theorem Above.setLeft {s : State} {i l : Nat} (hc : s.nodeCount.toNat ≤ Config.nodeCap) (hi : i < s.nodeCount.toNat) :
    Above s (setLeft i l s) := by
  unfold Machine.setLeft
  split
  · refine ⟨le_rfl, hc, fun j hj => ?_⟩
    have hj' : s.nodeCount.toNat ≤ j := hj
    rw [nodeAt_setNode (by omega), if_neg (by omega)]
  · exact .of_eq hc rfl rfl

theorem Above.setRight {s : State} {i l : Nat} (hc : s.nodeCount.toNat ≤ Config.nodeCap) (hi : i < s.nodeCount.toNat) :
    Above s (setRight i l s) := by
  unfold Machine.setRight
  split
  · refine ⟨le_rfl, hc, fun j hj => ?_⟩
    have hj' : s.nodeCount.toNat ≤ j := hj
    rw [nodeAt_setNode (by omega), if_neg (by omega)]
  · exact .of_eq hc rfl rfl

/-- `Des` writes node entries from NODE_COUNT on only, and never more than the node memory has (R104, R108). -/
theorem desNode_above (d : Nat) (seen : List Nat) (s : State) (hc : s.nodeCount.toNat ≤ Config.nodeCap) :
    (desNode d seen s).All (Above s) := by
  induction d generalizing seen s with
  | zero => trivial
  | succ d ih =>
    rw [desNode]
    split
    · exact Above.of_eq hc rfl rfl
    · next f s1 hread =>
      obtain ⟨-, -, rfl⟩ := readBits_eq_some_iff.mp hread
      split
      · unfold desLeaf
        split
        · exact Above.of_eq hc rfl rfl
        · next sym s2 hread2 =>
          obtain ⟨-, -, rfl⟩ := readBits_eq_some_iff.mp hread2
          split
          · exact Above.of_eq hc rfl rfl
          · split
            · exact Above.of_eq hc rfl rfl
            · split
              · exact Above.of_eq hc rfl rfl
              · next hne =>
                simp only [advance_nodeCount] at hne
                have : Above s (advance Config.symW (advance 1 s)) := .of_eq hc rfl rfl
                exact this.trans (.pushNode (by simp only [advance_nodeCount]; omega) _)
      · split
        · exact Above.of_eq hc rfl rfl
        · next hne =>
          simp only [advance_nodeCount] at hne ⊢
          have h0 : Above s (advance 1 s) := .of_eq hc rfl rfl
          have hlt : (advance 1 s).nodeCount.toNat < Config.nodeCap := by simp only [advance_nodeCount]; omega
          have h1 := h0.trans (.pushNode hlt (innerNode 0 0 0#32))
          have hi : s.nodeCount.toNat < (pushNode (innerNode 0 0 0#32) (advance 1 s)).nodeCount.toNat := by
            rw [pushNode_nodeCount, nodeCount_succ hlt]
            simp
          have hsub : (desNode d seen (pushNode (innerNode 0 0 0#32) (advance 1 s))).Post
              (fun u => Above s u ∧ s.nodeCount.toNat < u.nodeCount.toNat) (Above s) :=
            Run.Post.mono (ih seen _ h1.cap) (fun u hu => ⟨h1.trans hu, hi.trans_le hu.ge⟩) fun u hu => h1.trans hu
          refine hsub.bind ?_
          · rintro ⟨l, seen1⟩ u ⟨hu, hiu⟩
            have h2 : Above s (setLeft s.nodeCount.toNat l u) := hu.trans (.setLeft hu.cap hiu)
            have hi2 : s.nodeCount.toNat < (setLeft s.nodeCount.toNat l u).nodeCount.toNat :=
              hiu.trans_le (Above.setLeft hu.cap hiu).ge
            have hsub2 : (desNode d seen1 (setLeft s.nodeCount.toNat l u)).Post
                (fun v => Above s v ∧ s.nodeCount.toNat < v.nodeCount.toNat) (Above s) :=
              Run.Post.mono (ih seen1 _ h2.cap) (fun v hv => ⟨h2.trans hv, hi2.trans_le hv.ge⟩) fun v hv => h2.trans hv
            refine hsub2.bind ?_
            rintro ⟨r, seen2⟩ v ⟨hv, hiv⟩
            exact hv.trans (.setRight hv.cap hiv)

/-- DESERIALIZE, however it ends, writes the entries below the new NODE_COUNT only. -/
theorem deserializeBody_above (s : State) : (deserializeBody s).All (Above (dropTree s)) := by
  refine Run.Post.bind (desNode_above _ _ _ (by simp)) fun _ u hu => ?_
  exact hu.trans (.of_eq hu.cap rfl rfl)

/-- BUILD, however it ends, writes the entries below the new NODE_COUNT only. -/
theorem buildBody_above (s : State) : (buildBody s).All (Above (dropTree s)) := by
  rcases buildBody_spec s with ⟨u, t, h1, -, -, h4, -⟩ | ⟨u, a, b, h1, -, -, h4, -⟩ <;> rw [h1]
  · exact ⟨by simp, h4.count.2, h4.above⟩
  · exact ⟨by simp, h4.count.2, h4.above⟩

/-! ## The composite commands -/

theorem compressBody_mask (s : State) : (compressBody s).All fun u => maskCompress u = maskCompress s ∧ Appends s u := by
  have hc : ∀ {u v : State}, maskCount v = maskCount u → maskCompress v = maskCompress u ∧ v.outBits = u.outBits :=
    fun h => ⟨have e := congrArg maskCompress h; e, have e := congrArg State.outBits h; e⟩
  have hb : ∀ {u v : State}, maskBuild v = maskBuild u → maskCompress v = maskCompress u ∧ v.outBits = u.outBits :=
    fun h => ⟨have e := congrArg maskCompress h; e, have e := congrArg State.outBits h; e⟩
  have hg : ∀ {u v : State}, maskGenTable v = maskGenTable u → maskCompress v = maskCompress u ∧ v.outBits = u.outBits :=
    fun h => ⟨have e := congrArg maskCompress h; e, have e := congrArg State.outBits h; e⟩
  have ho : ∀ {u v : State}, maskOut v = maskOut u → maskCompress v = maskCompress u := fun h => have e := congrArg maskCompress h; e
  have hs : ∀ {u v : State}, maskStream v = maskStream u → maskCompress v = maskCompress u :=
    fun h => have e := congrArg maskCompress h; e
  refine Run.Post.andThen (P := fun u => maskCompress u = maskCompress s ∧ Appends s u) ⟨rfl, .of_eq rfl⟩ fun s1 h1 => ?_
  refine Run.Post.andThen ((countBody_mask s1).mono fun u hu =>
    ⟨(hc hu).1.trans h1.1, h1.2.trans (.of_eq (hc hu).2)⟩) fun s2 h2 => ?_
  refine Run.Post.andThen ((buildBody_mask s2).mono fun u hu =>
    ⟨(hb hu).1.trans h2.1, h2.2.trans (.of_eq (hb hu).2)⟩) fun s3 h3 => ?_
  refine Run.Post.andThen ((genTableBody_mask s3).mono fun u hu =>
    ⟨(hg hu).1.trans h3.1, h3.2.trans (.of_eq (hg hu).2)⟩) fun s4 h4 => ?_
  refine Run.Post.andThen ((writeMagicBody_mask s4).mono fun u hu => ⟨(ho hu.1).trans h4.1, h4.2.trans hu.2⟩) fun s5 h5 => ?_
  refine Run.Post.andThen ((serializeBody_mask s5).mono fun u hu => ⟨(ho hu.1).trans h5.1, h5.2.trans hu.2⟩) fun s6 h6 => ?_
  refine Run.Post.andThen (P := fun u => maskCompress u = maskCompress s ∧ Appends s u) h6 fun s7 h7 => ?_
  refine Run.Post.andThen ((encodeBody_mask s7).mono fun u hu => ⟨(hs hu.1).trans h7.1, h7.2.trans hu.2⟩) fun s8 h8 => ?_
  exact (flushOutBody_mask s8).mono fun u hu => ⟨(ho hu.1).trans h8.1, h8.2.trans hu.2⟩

:::::

DESCRIPTION OF THE TASK: Exactly how many lines in the records contain the string "Appends"? Give that number alone.

ANSWER SPACE: 3